[Stored items from a collection]
Start of Block
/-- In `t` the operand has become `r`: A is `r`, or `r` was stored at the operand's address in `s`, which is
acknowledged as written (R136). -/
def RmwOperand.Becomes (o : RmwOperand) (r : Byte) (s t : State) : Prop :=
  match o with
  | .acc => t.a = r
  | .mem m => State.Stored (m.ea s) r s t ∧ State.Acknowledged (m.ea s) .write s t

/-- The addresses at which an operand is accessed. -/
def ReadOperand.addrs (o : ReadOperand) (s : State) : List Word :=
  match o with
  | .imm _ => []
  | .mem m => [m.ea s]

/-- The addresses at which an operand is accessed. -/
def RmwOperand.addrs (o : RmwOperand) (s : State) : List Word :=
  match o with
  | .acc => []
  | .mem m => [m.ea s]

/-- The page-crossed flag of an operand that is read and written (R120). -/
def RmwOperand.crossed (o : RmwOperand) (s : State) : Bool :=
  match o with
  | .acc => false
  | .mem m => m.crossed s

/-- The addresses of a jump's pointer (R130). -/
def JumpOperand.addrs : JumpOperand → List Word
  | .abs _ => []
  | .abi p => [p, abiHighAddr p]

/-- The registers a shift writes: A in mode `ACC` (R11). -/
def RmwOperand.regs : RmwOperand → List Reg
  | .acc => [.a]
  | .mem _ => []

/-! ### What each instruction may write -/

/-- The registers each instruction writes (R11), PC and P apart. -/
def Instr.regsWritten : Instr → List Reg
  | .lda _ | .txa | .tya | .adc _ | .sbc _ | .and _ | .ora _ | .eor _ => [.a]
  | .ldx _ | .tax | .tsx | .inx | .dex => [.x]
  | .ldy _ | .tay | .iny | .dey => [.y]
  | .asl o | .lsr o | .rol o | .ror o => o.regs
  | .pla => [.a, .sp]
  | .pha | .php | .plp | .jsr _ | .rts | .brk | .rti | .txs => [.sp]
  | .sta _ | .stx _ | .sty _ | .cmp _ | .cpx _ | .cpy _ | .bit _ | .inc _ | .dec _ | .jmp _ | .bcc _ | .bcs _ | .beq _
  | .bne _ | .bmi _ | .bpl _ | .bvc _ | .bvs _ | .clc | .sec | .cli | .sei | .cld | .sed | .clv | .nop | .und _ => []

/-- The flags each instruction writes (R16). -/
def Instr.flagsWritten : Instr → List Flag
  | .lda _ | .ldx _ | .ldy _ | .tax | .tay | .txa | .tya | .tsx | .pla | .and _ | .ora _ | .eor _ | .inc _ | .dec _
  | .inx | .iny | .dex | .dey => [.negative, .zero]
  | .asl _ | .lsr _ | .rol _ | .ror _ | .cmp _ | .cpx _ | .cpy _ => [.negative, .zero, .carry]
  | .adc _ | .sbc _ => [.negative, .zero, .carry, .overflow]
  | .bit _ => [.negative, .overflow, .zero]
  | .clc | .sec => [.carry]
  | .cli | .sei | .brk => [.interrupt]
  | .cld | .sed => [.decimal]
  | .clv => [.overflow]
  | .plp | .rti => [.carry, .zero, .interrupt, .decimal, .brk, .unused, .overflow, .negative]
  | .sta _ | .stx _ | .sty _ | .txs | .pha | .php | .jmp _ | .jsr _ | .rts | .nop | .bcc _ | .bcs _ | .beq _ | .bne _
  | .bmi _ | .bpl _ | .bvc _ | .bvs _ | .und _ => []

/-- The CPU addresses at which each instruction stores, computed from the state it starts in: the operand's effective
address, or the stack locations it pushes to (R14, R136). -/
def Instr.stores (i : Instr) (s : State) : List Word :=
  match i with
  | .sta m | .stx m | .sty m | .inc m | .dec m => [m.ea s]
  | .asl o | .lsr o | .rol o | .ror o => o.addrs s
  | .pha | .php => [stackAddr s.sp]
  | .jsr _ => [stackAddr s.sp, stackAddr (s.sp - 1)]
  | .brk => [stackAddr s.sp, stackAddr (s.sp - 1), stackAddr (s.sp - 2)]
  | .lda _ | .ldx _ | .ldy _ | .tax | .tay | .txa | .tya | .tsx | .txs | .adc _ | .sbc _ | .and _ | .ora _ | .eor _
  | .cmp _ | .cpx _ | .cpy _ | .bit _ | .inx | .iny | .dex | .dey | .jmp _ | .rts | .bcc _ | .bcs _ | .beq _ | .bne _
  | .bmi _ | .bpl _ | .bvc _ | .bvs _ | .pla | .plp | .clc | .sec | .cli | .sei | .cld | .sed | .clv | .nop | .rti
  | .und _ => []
End of Block
Start of Block
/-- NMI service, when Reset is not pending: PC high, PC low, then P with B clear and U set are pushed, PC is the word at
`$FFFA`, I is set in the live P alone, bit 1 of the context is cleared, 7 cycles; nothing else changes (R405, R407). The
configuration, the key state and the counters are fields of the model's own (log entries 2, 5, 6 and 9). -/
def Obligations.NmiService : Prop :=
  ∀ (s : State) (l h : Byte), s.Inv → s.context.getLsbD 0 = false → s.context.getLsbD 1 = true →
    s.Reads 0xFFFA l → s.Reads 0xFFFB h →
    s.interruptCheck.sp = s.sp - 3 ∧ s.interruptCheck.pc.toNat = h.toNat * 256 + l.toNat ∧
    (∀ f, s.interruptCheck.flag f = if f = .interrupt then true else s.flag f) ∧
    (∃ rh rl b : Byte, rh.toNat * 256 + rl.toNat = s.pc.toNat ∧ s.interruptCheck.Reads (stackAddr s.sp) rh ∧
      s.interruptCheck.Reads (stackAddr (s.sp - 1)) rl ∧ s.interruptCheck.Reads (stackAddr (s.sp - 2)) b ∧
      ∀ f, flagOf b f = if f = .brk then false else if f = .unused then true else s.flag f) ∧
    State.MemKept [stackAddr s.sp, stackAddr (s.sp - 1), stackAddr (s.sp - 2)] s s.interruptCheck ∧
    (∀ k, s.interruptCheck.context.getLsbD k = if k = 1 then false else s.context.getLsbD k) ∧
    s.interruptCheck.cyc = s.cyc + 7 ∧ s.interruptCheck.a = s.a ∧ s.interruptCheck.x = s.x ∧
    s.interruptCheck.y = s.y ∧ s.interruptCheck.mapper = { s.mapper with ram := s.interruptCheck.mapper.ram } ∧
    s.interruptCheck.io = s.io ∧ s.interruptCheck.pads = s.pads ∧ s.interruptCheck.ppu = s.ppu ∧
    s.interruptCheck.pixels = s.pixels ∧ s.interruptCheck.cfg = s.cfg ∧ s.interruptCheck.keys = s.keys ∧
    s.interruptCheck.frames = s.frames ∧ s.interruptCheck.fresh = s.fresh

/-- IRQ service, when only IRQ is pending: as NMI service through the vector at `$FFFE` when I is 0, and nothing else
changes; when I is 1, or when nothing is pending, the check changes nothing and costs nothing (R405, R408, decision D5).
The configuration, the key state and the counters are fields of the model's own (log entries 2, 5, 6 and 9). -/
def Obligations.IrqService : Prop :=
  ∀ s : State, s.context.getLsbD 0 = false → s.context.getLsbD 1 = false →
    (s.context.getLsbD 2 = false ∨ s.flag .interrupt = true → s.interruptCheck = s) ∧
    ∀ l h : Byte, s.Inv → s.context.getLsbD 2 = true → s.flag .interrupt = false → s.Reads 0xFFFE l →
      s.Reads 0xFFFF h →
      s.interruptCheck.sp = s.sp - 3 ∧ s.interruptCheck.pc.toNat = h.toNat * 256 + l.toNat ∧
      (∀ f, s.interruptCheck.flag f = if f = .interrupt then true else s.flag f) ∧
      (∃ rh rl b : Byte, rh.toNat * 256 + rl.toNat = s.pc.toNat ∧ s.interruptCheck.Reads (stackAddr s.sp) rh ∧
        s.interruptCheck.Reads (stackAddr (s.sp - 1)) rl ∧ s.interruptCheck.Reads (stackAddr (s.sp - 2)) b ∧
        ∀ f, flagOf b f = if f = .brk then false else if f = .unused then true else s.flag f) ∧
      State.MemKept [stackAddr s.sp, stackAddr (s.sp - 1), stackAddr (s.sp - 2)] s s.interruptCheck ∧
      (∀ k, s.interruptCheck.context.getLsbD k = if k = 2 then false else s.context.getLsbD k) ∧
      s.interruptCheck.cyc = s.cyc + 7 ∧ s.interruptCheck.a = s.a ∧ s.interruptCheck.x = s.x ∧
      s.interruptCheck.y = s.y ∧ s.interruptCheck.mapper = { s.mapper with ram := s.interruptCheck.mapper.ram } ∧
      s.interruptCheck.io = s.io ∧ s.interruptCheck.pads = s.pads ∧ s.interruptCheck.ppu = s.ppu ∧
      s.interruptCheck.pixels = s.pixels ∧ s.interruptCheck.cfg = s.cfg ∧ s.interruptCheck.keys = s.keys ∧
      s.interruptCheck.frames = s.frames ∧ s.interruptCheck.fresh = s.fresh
End of Block
Start of Block
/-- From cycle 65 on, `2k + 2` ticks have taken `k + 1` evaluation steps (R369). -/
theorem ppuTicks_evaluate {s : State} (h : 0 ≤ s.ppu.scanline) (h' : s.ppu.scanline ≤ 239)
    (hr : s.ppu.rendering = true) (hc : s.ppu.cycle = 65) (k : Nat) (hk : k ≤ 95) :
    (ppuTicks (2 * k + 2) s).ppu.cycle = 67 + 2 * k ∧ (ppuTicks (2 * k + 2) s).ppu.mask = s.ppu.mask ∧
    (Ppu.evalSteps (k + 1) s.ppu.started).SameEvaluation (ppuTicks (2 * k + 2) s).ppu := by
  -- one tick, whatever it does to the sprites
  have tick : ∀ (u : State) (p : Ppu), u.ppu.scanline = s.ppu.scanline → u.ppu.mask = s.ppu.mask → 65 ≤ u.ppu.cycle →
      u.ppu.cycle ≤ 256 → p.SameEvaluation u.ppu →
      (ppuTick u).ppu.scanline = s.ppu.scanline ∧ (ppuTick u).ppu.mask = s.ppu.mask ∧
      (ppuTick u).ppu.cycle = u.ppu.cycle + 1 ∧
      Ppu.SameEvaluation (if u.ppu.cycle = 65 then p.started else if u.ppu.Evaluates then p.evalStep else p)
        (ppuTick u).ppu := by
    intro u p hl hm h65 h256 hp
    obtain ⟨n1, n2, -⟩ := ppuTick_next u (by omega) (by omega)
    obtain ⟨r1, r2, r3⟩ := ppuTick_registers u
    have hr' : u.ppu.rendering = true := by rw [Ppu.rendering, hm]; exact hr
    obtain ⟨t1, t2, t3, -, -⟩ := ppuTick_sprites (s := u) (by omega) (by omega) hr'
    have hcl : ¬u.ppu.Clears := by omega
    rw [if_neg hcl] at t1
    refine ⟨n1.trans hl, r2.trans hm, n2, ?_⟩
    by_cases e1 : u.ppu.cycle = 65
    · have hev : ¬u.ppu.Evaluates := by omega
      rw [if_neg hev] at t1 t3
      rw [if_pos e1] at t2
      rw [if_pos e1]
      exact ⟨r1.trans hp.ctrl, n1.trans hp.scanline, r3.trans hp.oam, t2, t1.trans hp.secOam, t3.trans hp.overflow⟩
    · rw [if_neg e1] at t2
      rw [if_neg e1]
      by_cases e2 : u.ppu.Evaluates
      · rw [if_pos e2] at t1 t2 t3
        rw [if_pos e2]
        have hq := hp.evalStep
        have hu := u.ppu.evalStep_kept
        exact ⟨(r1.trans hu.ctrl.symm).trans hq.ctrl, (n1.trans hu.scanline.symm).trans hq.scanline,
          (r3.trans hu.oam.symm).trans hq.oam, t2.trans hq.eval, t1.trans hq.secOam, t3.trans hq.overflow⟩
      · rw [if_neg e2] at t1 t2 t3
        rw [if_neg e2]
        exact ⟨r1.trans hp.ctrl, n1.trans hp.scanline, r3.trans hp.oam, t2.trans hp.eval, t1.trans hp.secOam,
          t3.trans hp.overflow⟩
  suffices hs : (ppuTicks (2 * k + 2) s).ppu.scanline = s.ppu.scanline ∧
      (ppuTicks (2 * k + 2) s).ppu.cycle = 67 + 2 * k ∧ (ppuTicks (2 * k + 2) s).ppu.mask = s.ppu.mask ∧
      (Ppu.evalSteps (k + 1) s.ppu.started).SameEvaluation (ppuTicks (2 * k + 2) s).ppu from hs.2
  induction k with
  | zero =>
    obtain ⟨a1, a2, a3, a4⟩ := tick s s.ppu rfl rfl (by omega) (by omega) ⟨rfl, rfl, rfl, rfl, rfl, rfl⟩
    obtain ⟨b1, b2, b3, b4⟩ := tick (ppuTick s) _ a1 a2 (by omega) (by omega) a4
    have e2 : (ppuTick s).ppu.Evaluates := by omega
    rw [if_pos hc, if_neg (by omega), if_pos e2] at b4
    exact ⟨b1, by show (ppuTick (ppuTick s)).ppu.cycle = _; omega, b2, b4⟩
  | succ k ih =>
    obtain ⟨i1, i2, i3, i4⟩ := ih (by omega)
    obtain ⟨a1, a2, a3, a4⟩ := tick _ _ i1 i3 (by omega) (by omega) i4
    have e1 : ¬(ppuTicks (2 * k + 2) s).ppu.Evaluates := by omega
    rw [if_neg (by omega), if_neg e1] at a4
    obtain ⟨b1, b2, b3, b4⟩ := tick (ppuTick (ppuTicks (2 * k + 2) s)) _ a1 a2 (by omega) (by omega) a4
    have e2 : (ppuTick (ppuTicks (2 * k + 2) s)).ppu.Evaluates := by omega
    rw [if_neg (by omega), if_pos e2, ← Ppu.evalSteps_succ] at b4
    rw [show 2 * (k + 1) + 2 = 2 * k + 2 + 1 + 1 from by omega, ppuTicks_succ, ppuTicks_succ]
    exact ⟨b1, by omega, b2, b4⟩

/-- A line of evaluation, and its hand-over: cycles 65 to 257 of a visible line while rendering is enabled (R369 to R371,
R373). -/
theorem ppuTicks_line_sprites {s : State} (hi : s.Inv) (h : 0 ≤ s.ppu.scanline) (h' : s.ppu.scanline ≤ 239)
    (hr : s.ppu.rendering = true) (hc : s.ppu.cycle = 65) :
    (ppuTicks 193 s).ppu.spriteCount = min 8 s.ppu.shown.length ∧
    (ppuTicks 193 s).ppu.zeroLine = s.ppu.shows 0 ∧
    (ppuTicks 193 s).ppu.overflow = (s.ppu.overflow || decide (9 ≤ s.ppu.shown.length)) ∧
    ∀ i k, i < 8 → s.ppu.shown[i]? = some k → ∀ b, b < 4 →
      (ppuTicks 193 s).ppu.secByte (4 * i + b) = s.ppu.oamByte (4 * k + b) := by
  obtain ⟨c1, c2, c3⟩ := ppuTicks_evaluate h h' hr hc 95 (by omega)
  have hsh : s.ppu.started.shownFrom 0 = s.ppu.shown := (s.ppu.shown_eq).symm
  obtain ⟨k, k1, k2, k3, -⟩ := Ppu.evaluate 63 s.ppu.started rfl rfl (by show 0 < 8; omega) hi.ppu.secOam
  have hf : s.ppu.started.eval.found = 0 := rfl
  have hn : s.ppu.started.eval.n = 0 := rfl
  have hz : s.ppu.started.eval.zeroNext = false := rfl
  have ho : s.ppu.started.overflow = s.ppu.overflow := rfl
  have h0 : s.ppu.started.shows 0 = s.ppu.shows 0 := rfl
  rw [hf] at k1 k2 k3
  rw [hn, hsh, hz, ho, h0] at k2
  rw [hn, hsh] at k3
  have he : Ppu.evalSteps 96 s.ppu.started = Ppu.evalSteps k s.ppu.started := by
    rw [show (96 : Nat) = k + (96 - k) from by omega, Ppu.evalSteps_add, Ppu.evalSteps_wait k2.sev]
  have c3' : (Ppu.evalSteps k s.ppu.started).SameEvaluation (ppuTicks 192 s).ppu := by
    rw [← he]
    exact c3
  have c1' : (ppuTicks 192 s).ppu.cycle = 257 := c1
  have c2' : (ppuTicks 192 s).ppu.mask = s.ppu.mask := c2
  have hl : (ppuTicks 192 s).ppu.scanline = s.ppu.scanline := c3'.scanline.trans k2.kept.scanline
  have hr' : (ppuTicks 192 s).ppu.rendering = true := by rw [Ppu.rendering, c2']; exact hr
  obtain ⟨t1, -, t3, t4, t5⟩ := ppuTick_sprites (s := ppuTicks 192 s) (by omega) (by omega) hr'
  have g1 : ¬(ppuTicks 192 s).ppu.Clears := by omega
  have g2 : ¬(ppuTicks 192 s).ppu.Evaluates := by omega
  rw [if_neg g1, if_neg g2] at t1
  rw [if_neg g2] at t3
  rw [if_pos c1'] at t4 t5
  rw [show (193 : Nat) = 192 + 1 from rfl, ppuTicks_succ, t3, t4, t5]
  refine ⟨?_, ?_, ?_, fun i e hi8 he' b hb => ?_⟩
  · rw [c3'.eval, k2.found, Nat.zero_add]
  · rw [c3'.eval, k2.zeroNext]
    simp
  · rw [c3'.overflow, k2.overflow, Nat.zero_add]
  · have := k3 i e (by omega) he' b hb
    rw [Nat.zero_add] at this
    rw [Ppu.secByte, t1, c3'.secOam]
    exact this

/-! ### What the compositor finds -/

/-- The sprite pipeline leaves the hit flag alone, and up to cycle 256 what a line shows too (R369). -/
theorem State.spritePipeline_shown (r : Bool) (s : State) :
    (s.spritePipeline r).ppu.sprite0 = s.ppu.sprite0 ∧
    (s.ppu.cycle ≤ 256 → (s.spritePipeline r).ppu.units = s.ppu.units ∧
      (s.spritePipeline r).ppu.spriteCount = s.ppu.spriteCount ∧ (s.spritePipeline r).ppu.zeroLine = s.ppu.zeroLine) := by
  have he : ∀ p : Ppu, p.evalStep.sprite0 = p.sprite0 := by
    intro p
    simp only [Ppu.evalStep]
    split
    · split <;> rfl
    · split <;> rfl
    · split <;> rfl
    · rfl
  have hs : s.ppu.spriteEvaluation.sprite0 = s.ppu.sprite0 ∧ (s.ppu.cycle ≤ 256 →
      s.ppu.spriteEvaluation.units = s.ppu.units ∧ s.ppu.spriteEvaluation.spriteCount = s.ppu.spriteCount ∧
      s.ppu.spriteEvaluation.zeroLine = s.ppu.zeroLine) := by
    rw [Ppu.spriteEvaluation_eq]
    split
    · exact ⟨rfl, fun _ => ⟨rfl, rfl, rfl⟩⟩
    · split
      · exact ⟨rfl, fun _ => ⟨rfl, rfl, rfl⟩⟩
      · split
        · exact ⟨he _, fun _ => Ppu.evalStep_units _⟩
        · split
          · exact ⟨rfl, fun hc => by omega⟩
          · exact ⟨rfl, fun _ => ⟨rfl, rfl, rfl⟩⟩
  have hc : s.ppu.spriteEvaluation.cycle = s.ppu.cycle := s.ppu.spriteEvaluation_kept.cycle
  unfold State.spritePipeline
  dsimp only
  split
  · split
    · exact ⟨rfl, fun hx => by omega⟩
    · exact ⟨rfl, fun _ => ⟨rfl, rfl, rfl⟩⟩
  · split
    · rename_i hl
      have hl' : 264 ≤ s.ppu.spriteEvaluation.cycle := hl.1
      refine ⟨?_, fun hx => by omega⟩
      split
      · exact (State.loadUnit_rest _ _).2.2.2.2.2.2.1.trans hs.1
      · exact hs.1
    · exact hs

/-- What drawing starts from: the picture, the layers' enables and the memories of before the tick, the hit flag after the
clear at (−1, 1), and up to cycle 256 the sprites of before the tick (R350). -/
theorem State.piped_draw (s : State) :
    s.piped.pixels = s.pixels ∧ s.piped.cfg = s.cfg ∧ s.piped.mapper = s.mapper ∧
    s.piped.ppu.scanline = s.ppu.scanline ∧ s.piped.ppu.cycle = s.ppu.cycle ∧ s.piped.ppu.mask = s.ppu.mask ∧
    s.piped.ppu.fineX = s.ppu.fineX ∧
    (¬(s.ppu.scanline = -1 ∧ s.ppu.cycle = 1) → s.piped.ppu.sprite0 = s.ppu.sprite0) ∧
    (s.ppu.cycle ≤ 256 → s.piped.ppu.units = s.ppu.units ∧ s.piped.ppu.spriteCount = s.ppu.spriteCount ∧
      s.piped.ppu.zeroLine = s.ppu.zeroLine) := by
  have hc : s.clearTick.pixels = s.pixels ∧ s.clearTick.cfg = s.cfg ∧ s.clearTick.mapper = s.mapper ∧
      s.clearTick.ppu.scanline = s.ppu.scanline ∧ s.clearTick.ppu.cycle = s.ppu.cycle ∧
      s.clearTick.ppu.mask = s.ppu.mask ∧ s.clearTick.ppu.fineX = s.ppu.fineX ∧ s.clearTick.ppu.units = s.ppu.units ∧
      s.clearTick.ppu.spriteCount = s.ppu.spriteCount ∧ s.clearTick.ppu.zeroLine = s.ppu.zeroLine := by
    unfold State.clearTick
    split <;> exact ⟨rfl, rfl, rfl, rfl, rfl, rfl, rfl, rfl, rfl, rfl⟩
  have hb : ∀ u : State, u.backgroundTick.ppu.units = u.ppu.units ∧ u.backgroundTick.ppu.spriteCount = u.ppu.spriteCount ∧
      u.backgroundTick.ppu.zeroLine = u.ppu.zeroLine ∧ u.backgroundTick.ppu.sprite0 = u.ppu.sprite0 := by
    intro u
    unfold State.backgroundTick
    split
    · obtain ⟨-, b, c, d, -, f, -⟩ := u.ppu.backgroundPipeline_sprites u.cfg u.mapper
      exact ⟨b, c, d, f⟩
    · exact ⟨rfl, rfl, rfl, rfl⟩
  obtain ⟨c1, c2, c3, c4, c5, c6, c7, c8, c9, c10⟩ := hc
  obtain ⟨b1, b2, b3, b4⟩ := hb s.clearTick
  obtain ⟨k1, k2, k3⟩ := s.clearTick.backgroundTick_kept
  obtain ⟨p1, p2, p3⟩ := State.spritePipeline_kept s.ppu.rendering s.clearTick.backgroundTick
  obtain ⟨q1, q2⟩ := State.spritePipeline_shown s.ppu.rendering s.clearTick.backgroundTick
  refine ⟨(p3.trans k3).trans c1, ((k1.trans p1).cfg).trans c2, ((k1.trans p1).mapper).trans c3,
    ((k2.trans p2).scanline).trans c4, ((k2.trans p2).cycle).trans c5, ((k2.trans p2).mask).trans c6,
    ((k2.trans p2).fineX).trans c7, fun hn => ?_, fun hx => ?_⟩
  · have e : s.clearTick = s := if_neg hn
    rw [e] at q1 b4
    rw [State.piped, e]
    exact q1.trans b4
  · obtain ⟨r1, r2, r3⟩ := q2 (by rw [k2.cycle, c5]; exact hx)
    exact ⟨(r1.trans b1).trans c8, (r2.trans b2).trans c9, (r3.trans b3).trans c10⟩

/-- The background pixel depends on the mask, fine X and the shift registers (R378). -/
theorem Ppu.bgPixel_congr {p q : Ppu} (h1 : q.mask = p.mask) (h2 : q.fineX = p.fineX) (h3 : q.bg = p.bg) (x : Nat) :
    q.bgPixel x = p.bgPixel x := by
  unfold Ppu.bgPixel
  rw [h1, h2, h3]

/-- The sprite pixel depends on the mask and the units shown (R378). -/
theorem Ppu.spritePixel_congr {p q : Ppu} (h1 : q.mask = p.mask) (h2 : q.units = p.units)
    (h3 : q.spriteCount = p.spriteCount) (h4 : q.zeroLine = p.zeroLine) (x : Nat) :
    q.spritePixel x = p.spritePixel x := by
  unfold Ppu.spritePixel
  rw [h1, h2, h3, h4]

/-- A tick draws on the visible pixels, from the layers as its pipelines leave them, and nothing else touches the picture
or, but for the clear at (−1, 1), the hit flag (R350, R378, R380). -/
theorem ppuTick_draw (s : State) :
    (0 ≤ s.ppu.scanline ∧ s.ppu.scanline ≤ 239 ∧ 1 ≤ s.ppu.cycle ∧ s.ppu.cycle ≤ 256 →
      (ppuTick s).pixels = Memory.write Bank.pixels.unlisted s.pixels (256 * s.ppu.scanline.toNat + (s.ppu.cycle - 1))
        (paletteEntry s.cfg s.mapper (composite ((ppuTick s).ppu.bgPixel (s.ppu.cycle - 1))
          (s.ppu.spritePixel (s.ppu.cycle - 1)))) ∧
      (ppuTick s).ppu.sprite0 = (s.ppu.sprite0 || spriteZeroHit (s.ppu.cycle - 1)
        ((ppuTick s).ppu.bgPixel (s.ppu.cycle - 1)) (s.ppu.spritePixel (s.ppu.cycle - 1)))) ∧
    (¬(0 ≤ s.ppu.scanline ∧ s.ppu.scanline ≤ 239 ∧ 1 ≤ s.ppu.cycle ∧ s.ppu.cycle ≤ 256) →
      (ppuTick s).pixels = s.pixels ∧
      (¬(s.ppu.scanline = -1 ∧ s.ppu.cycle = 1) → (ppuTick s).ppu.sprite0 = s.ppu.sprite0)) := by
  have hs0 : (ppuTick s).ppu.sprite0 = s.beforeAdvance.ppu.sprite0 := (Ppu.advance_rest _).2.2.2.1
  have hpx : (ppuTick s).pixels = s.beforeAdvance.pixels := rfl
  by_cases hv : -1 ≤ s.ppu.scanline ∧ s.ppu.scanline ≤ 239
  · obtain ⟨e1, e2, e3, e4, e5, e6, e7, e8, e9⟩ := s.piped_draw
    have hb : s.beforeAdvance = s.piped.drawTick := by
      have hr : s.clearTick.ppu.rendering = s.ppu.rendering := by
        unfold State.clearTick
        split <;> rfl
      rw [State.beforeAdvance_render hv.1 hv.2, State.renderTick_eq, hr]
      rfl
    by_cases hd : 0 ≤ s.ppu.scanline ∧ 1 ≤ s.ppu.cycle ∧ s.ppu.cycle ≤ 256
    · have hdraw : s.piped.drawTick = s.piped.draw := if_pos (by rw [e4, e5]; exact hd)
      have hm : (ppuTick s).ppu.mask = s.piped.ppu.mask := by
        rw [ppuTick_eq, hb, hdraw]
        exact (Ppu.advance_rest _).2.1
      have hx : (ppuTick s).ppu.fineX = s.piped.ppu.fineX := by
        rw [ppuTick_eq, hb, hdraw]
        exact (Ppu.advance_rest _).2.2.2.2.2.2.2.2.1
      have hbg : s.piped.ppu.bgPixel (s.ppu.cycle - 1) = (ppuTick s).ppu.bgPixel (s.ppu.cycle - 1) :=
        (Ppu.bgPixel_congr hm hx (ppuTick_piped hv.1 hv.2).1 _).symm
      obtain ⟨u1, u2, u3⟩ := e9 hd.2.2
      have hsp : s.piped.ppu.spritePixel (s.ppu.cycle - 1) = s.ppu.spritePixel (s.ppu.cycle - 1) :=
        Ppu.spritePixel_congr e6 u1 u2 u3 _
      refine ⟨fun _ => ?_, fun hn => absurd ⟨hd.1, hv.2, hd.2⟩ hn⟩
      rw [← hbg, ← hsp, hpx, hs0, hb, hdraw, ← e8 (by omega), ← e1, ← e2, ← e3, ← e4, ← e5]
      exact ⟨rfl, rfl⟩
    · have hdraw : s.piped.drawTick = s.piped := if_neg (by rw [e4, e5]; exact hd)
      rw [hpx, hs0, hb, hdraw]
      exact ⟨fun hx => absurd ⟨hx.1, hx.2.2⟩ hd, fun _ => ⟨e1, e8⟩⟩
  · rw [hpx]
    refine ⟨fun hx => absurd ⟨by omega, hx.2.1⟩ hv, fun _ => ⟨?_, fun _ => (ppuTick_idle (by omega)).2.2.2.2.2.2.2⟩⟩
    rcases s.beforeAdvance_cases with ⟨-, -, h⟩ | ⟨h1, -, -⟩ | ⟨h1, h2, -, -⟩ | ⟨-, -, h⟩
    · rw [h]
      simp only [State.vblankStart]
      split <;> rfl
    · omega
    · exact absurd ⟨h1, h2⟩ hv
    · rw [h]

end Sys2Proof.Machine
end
End of Block
__PROBLEM REQUIREMENTS__. Return each line above where the word "changes" shows up.

__ANSWER BELOW__.
`$FFFA`, I is set in the live P alone, bit 1 of the context is cleared, 7 cycles; nothing else changes (R405, R407). The
changes; when I is 1, or when nothing is pending, the check changes nothing and costs nothing (R405, R408, decision D5).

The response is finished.